PROBLEM TO WORK ON ->
Please give the count of lines below with the string "absurd" in them, and no other words.

Excerpts from a dataset
theorem witness_StatusFlagsChangeOnlyAsTabled :
    nextIs (step (idleWith (.hostWrite .reg 0 1#32))) (fun t => t.busy) = true ∧
    nextIs (step { begun with inbox := [.hostWrite .reg 0 2#32] }) (fun t => !t.busy) = true ∧
    nextIs (step { begun with inbox := [.reset] }) (fun t => !t.busy) = true ∧
    nextIs (step { begun with pc := 21#8 }) (fun t => !t.busy && t.done) = true ∧
    nextIs (step { idleWith (.hostWrite .reg 0 1#32) with done := true }) (fun t => !t.done) = true ∧
    nextIs (step { idleWith (.hostWrite .reg 0 1#32) with n := 0#32 }) (fun t => t.cfgerr && t.errcode == 1#4) = true ∧
    nextIs (step { idleWith .reset with cfgerr := true, errcode := 4#4 }) (fun t => !t.cfgerr) = true := by decide
theorem witness_ResetEventSetsTheResetValues : { begun with inbox := [.reset, .pass] }.inbox = .reset :: [.pass] := by decide
/-- Each space at its last cell and at the first beyond it; each register index and 11. -/
theorem witness_HostReadReturnsTheCell : (∀ ix, ix < 12 → (idleWith (.hostRead .reg ix)).inbox = .hostRead .reg ix :: []) ∧
    ((idleWith (.hostRead .sym 7)).inbox = .hostRead .sym 7 :: [] ∧ 7 < idle8.nmax ∧ idle8.nmax ≤ 8) ∧
    ((idleWith (.hostRead .out 15)).inbox = .hostRead .out 15 :: [] ∧ 15 < 2 * idle8.nmax ∧ 2 * idle8.nmax ≤ 16) := by decide
theorem witness_HostWriteStoresOnlyWhileIdle :
    (∀ ix, ix < 12 → (idleWith (.hostWrite .reg ix 5#32)).inbox = .hostWrite .reg ix 5#32 :: [] ∧
      (idleWith (.hostWrite .reg ix 5#32)).busy = false) ∧
    ({ begun with inbox := [.hostWrite .reg 1 5#32] }.busy = true) ∧ (7 < idle8.nmax ∧ idle8.nmax ≤ 8) ∧
    (idleWith (.hostWrite .out 0 5#32)).inbox = .hostWrite .out 0 5#32 :: [] := by decide
/-- One state for each code, at the edge of its cause, and one that passes. -/
theorem witness_ConfigurationCheckReportsLowestCause : { idle8 with n := 0#32 }.n.toNat = 0 ∧
    { idle8 with n := 9#32 }.nmax < { idle8 with n := 9#32 }.n.toNat ∧
    ¬({ idle8 with mrn := 16#32 }.mrn.toNat ≤ 15) ∧ ¬(1 ≤ { idle8 with mrn := 0#32 }.mrn.toNat) ∧
    ¬({ idle8 with mrw := 4096#32 }.mrw.toNat ≤ 4095) ∧
    (7 < idle8.n.toNat ∧ (idle8.writeSym 7 ⟨0#4, true⟩).oorAt 7 = true) ∧ idle8.ConfigLegal := by decide
theorem witness_StartRaisesOrBegins : (1#32 : Word).getLsbD 1 = false ∧ (1#32 : Word).getLsbD 0 = true ∧
    (0xFFFFFFFC#32 : Word).getLsbD 1 = false ∧ (0xFFFFFFFC#32 : Word).getLsbD 0 = false ∧ begun.busy = true ∧
    idle8.busy = false ∧ idle8.cfgCheck = 0#4 ∧ { idle8 with n := 0#32 }.cfgCheck ≠ 0#4 ∧
    (idleWith (.hostWrite .reg 0 1#32)).inbox = .hostWrite .reg 0 1#32 :: [] := by decide
theorem witness_AbortAbandonsTheEncode : (3#32 : Word).getLsbD 1 = true ∧ begun.busy = true ∧ idle8.busy = false ∧
    (idleWith (.hostWrite .reg 0 3#32)).inbox = .hostWrite .reg 0 3#32 :: [] := by decide
theorem witness_RunningEncodeIgnoresTheHost : [Event.hostWrite .reg 0 1#32, .hostWrite .reg 2 5#32, .hostWrite .sym 0 5#32,
    .hostRead .reg 1].all (fun e => (let s := { begun with inbox := [e] }
      s.busy && s.nextEvent.harmless && !s.nextEvent.isPass && runs (step s))) = true := by decide
theorem witness_AcceptedStartBeginsAnEncode : (let s := idleWith (.hostWrite .reg 0 1#32)
    s.Inv ∧ s.busy = false ∧ s.supplied = [] ∧ s.cfgCheck = 0#4 ∧ s.inbox = [.hostWrite .reg 0 1#32] ∧
      (1#32 : Word).getLsbD 1 = false ∧ (1#32 : Word).getLsbD 0 = true) :=
  ⟨⟨by decide, by decide, by decide, fun h => absurd h (by decide)⟩, by decide⟩
theorem witness_ScanStageGivesPrefixSums : (1 ≤ s8.n.toNat ∧ s8.n.toNat ≤ s8.nmax ∧ s8.nmax ≤ 2 ^ 29) ∧
    1 ≤ s1.n.toNat ∧ s1.n.toNat ≤ s1.nmax := by decide
theorem witness_ScanOfZeroFlagsIsZero : (let s := mk [3, 7, 3] [(0, 0), (0, 1), (0, 2), E, E, E]
    1 ≤ s.n.toNat ∧ s.n.toNat ≤ s.nmax ∧ s.nmax ≤ 2 ^ 29 ∧ ∀ p, p < s.n.toNat → (s.front p).a = 0#32) := by decide
theorem witness_DetectorStageGivesRunOffsets : 1 ≤ s8.n.toNat ∧ s8.n.toNat ≤ s8.nmax ∧ s8.nmax ≤ 2 ^ 29 ∧
    7 < s8.n.toNat ∧ s8.InRunFrom 5 7 :=
  ⟨by decide, by decide, by decide, by decide, by decide,
    fun q h₁ h₂ => by interval_cases q <;> decide, by decide⟩

/-- The detector's offsets of two runs of length two, `MRN = 2`. -/
def offsets : State := { mk [3, 3, 7, 7] [(1, 0), (2, 0), (1, 0), (2, 0)] with mrn := 2#32 }

theorem witness_SegmenterMarksEveryMaximumRun : 1 ≤ offsets.n.toNat ∧ offsets.n.toNat ≤ offsets.nmax ∧
    offsets.nmax ≤ 2 ^ 29 ∧ offsets.mrn ≠ 0#32 ∧ offsets.mrw ≠ 0#32 ∧
    (∀ p st, p < offsets.n.toNat → offsets.InRunFrom st p → (offsets.front p).a = BitVec.ofNat 32 (p - st + 1)) := by
  refine ⟨by decide, by decide, by decide, by decide, by decide, fun p st hp h => ?_⟩
  obtain ⟨h₁, h₂, h₃⟩ := h
  have key : ∀ p, p < 4 → ∀ st, st < 4 → (st ≤ p ∧ offsets.symAt st = offsets.symAt p ∧
      (st = 0 ∨ offsets.symAt (st - 1) ≠ offsets.symAt st)) → (offsets.front p).a = BitVec.ofNat 32 (p - st + 1) := by
    decide
  exact key p hp st (Nat.lt_of_le_of_lt h₁ hp) ⟨h₁, h₂ st (Nat.le_refl _) h₁, h₃⟩

/-- P1's kept lanes: 0, 3 and 5. -/
def kept8 (p : Nat) : Bool := p == 0 || p == 3 || p == 5

theorem witness_CompactionStageGivesDenseRanks :
    (let scan := fun p => ((List.range (p + 1)).filter kept8).length
    (1 ≤ s8.n.toNat ∧ s8.n.toNat ≤ s8.nmax ∧ s8.nmax ≤ 2 ^ 29) ∧
    (∀ p, p < s8.n.toNat →
      s8.front p = ⟨BitVec.ofNat 32 (scan p), if kept8 p then BitVec.ofNat 32 p else -1#32⟩) ∧
    (∀ p, p < 16 → s8.n.toNat ≤ p → s8.front p = ⟨0#32, -1#32⟩) ∧ kept8 0 = true) := by decide

/-- P4's four wide slots, in source order. -/
theorem witness_ExpansionStageOpensWideSlots :
    (let wide := fun j => isWide (s4.symAt j)
    let before := fun j => ((List.range j).filter wide).length
    (1 ≤ s4.n.toNat ∧ s4.n.toNat ≤ s4.nmax ∧ s4.nmax ≤ 2 ^ 29 ∧ 4 ≤ s4.n.toNat) ∧
    (∀ j, j < 4 → s4.front j = ⟨BitVec.ofNat 32 (before (j + 1)), BitVec.ofNat 32 j⟩) ∧
    (∀ x, x < 8 → 4 ≤ x → (s4.front x).b = -1#32)) := by decide
theorem witness_PackerReadsNoRunLength : (let s' := mk [0, 15, 0, 15] [(9, 0), (8, 1), (7, 2), (6, 3), E, E, E, E]
    s'.n = s4.n ∧ s'.sym = s4.sym ∧ (∀ p, p < 2 * s4.n.toNat → (s'.front p).b = (s4.front p).b) ∧
    runs (exec .pck s4) = true ∧ runs (exec .pck s') = true) := by decide
theorem witness_EncodeMeetsTheReference : begun.Started := begun_started
theorem witness_EncodedStreamDecodesToTheSymbols : begun.Started := begun_started
theorem witness_EncodeFinishesUnderHarmlessTransactions :
    (let s := { begun with inbox := [.pass, .hostRead .reg 1, .hostWrite .reg 2 0#32] }
    s.Canonical ∧ s.busy = true ∧ (∀ e ∈ s.inbox, e.harmless = true) ∧
      (s.inbox.filter Event.isPass).length < 5 * clog2 s.n.toNat + 7 - s.pc.toNat) :=
  ⟨⟨⟨by decide, by decide, by decide, fun _ => by decide⟩, rfl, fun _ => by decide, fun _ h => absurd h (by decide)⟩,
    by decide⟩

/-- The same encode begun over other bank contents and counts. -/
def begunAgain : State := { s8 with keepcnt := 9#32, out := [(0, 0x55#8)] }

theorem witness_EarlierContentsDoNotMatter : begun.Started ∧ begunAgain.Started ∧ begunAgain.n = begun.n ∧
    begunAgain.mrn = begun.mrn ∧ begunAgain.mrw = begun.mrw ∧ begunAgain.symbols = begun.symbols :=
  ⟨begun_started, ⟨⟨by decide, by decide, by decide, fun _ => by decide⟩, rfl, rfl, rfl, rfl, rfl⟩, by decide⟩
/-- `2^3 = N = 8`; and `2^1 = N = 2` with a valid lane whose displacement, 2, has bit 1 set. -/
theorem witness_StepBeyondTheArrayMovesNothing : (3#5 : StepIx) ≠ 31#5 ∧ s8.n.toNat ≤ s8.nmax ∧
    s8.n.toNat ≤ 2 ^ (3#5).toNat ∧ (s8.front 7).b = -1#32 ∧ (8 ≤ 15 ∧ 15 < 2 * s8.n.toNat) ∧
    ((s8.front 0).b ≠ -1#32 ∧ ((s8.front 0).b - (s8.front 0).a + 1#32).toNat / 2 ^ (3#5).toNat % 2 = 0) ∧
    (let s := mk [3, 7] [(1, 0), (1, 2), E, E]
    s.n.toNat ≤ s.nmax ∧ s.n.toNat ≤ 2 ^ (1#5).toNat ∧ (s.front 1).b ≠ -1#32 ∧
      ((s.front 1).b - (s.front 1).a + 1#32).toNat / 2 ^ (1#5).toNat % 2 = 1) := by decide

theorem witness_LaneOrderIsRowMajor : 1 ≤ 3 ∧ 1 ≤ 2 ∧ (1 < 2 ∧ 2 < 3) ∧ 5 < 3 * 2 := by decide

end Sys2Proof.Tests
end

section
/-! PROOFS. The scope family: `clog2` (00_scope.md R7), the frame of a pass (R14), and SGK where the modulus is undefined
(R16). -/

namespace Sys2Proof.Machine

/-! ## The ceiling logarithm -/

/-- The search stops at an exponent that covers `n`, if its fuel reaches one. -/
theorem le_two_pow_clog2From {n fuel k : Nat} (h : n ≤ 2 ^ (k + fuel)) : n ≤ 2 ^ clog2From n fuel k := by
  induction fuel generalizing k with
  | zero => exact h
  | succ fuel ih =>
    unfold clog2From
    split
    · assumption
    · exact ih (by rwa [Nat.succ_add_eq_add_succ])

RESULT OF THE EXERCISE ->
2